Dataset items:
+-------+
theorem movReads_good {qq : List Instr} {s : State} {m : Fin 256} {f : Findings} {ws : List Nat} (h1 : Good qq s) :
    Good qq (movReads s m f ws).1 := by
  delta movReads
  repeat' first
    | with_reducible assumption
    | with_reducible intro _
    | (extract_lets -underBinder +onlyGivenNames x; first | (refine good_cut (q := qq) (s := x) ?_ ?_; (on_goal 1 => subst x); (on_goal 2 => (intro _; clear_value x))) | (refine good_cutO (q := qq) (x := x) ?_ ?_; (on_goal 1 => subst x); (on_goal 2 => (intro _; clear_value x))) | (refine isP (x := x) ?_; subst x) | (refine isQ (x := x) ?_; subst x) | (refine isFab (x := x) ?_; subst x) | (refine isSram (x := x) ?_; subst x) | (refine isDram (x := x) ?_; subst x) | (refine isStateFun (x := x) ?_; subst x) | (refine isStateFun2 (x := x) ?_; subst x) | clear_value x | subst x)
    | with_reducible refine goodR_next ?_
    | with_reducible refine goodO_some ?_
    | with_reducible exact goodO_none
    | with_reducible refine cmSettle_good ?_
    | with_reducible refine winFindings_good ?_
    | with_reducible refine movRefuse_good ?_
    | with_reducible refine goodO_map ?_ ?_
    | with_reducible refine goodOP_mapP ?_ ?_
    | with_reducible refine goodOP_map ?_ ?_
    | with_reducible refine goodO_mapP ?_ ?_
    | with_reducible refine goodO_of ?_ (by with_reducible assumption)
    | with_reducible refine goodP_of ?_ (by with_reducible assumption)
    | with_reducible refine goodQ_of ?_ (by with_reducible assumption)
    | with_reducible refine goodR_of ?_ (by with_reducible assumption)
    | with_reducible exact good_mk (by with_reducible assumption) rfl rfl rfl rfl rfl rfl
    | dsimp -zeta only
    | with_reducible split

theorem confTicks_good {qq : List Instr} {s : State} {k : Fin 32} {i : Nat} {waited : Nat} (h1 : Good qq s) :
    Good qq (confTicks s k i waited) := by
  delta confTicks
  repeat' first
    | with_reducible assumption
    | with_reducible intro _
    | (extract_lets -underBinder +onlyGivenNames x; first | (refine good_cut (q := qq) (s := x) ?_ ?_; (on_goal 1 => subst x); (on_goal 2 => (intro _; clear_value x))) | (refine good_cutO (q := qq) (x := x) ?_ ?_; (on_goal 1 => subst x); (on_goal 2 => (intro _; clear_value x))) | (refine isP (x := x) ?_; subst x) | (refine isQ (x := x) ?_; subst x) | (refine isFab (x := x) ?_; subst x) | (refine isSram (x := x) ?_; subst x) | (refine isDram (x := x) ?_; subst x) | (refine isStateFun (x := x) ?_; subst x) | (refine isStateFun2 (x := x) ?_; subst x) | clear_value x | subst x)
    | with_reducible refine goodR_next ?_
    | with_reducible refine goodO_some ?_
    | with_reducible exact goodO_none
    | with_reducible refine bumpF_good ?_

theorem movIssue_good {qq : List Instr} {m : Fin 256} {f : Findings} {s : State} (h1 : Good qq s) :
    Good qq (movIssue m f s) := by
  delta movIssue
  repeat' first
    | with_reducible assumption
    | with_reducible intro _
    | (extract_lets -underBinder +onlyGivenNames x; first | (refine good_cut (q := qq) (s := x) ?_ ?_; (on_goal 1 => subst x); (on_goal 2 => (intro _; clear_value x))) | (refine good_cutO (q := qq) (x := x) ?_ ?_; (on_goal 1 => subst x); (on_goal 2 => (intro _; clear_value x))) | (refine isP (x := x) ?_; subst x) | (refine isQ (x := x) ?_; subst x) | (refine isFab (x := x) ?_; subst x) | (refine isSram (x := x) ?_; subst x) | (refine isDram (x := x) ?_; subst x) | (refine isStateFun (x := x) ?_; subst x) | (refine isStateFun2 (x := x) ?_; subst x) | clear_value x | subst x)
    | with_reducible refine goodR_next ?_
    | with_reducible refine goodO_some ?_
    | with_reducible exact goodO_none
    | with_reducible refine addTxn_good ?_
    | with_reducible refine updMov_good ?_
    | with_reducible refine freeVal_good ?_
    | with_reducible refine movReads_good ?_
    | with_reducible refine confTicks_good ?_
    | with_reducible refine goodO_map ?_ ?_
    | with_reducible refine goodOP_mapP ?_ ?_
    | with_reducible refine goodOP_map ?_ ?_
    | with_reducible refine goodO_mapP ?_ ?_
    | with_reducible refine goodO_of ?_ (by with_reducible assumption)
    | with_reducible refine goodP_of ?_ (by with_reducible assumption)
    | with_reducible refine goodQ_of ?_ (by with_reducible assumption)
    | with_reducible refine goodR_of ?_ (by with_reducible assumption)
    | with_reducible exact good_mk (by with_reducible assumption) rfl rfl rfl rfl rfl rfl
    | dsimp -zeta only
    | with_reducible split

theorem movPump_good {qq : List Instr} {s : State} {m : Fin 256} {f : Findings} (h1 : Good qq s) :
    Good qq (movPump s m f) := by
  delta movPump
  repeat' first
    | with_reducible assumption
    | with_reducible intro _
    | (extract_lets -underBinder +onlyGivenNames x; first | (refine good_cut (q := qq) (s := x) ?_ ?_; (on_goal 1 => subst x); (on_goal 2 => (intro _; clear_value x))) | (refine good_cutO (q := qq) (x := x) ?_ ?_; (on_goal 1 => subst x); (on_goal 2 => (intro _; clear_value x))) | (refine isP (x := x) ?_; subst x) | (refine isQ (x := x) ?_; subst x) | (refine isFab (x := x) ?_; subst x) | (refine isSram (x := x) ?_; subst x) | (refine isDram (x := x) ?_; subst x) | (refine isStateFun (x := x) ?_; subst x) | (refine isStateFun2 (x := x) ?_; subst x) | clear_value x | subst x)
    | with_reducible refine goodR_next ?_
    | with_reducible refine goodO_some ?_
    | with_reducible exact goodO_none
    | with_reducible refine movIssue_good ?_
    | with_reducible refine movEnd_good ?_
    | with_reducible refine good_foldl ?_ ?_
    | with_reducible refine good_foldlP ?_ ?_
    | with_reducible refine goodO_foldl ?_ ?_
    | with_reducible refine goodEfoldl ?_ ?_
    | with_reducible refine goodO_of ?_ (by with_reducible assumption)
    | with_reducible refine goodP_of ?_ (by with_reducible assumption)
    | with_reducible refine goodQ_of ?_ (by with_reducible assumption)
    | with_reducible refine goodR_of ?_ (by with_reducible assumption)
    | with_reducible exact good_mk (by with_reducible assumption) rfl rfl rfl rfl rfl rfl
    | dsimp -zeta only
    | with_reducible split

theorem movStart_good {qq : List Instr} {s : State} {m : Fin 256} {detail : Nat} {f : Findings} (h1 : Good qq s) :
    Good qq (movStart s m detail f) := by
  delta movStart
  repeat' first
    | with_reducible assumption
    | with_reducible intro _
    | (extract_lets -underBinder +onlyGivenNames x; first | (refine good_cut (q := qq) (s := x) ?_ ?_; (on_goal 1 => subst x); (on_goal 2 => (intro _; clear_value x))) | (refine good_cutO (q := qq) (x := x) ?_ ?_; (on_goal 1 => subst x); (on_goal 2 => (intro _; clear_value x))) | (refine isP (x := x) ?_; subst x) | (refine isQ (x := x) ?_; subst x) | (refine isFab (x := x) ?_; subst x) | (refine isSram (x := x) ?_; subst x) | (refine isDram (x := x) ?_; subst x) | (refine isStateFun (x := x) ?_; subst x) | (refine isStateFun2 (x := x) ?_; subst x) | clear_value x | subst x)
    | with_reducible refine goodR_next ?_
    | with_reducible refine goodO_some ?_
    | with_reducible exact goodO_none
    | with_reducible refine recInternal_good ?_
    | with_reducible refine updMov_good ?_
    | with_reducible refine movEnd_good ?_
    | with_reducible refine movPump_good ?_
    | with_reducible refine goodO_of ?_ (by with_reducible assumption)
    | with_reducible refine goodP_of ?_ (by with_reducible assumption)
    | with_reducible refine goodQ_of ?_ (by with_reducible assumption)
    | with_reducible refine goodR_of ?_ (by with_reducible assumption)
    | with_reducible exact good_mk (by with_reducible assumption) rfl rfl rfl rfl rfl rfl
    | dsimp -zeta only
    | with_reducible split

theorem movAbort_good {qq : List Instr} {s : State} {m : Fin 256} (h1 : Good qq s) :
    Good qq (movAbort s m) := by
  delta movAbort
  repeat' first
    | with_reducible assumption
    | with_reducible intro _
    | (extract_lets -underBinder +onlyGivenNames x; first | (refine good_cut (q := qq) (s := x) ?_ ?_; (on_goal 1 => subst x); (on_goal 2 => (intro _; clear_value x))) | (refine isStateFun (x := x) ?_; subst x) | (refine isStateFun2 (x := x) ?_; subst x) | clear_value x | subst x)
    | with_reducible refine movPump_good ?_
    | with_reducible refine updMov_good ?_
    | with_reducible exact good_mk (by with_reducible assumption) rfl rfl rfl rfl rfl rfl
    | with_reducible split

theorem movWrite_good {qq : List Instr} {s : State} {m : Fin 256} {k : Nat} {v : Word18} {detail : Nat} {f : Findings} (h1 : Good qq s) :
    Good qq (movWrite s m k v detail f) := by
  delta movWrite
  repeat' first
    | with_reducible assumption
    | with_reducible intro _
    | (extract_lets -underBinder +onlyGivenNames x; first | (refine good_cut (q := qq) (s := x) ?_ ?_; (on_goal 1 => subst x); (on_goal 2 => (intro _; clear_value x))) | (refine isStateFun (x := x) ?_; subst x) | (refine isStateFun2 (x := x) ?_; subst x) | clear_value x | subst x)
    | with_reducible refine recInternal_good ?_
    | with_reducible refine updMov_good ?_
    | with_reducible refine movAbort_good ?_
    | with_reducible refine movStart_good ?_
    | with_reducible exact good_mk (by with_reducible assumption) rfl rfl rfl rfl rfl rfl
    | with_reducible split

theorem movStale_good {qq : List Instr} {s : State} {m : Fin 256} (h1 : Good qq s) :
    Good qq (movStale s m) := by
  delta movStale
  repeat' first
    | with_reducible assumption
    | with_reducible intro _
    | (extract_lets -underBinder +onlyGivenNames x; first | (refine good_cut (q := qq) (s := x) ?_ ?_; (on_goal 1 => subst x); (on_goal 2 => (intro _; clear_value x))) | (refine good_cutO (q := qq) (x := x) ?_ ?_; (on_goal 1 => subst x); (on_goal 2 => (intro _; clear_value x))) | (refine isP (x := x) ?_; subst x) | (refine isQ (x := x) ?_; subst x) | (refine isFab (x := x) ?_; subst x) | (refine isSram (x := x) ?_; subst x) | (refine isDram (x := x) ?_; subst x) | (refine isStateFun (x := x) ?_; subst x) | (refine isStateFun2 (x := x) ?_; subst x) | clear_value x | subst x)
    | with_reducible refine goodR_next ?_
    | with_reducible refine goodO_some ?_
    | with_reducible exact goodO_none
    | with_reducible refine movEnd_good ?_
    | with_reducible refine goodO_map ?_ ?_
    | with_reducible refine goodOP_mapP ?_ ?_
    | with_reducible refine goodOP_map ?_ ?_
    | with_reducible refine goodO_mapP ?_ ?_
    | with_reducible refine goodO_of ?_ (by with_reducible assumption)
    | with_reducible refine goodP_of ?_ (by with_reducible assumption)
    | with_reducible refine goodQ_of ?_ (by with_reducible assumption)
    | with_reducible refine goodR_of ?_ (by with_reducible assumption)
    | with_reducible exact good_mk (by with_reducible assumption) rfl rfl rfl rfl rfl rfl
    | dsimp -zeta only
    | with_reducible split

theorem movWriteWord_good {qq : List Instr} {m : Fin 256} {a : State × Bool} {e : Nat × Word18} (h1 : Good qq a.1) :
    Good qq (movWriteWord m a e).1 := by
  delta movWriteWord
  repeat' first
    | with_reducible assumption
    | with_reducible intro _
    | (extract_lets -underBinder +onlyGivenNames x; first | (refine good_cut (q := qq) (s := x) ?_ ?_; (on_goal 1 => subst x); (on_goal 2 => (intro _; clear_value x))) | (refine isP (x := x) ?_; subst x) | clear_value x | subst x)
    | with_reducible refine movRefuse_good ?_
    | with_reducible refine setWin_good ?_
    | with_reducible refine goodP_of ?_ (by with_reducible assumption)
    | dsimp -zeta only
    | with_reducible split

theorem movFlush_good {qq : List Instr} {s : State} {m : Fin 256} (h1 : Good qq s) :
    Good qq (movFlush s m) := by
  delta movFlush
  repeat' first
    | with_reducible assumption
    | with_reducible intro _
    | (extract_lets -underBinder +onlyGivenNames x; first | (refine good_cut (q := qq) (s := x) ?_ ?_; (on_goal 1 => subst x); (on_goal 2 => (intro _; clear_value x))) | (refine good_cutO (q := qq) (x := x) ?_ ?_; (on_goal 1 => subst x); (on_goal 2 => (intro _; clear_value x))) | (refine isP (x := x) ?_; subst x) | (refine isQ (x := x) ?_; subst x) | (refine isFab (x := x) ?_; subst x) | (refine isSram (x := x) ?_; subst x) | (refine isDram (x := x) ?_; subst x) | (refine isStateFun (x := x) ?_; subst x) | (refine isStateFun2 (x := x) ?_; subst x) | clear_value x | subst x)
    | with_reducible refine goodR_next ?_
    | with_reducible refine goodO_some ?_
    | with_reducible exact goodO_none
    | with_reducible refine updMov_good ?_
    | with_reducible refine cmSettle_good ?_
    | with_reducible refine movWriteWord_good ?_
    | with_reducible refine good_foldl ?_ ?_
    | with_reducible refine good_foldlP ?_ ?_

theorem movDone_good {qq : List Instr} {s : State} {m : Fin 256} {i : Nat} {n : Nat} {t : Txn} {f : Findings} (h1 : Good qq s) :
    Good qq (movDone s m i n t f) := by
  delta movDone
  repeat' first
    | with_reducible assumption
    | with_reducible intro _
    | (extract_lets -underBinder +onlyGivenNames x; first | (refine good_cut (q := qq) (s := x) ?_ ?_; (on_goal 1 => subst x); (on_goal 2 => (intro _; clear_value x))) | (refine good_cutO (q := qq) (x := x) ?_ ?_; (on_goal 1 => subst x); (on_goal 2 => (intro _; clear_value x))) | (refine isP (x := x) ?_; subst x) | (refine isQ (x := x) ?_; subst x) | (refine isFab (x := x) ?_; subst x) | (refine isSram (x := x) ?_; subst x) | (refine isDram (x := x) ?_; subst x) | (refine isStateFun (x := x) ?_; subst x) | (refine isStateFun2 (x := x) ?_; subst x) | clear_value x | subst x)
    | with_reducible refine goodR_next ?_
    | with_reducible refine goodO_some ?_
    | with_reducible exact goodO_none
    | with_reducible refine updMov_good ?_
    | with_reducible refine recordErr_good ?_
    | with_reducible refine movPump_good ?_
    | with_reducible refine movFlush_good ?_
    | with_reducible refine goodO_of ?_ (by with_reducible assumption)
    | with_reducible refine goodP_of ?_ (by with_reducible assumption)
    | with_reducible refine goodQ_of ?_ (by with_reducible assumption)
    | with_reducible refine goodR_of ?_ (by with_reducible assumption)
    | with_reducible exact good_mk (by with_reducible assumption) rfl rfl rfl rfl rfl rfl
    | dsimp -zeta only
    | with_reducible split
+-------+
_What you should do:_ Every line in the data that holds "delta" should be copied out.

_Expected output:_
  delta movReads
  delta confTicks
  delta movIssue
  delta movPump
  delta movStart
  delta movAbort
  delta movWrite
  delta movStale
  delta movWriteWord
  delta movFlush
  delta movDone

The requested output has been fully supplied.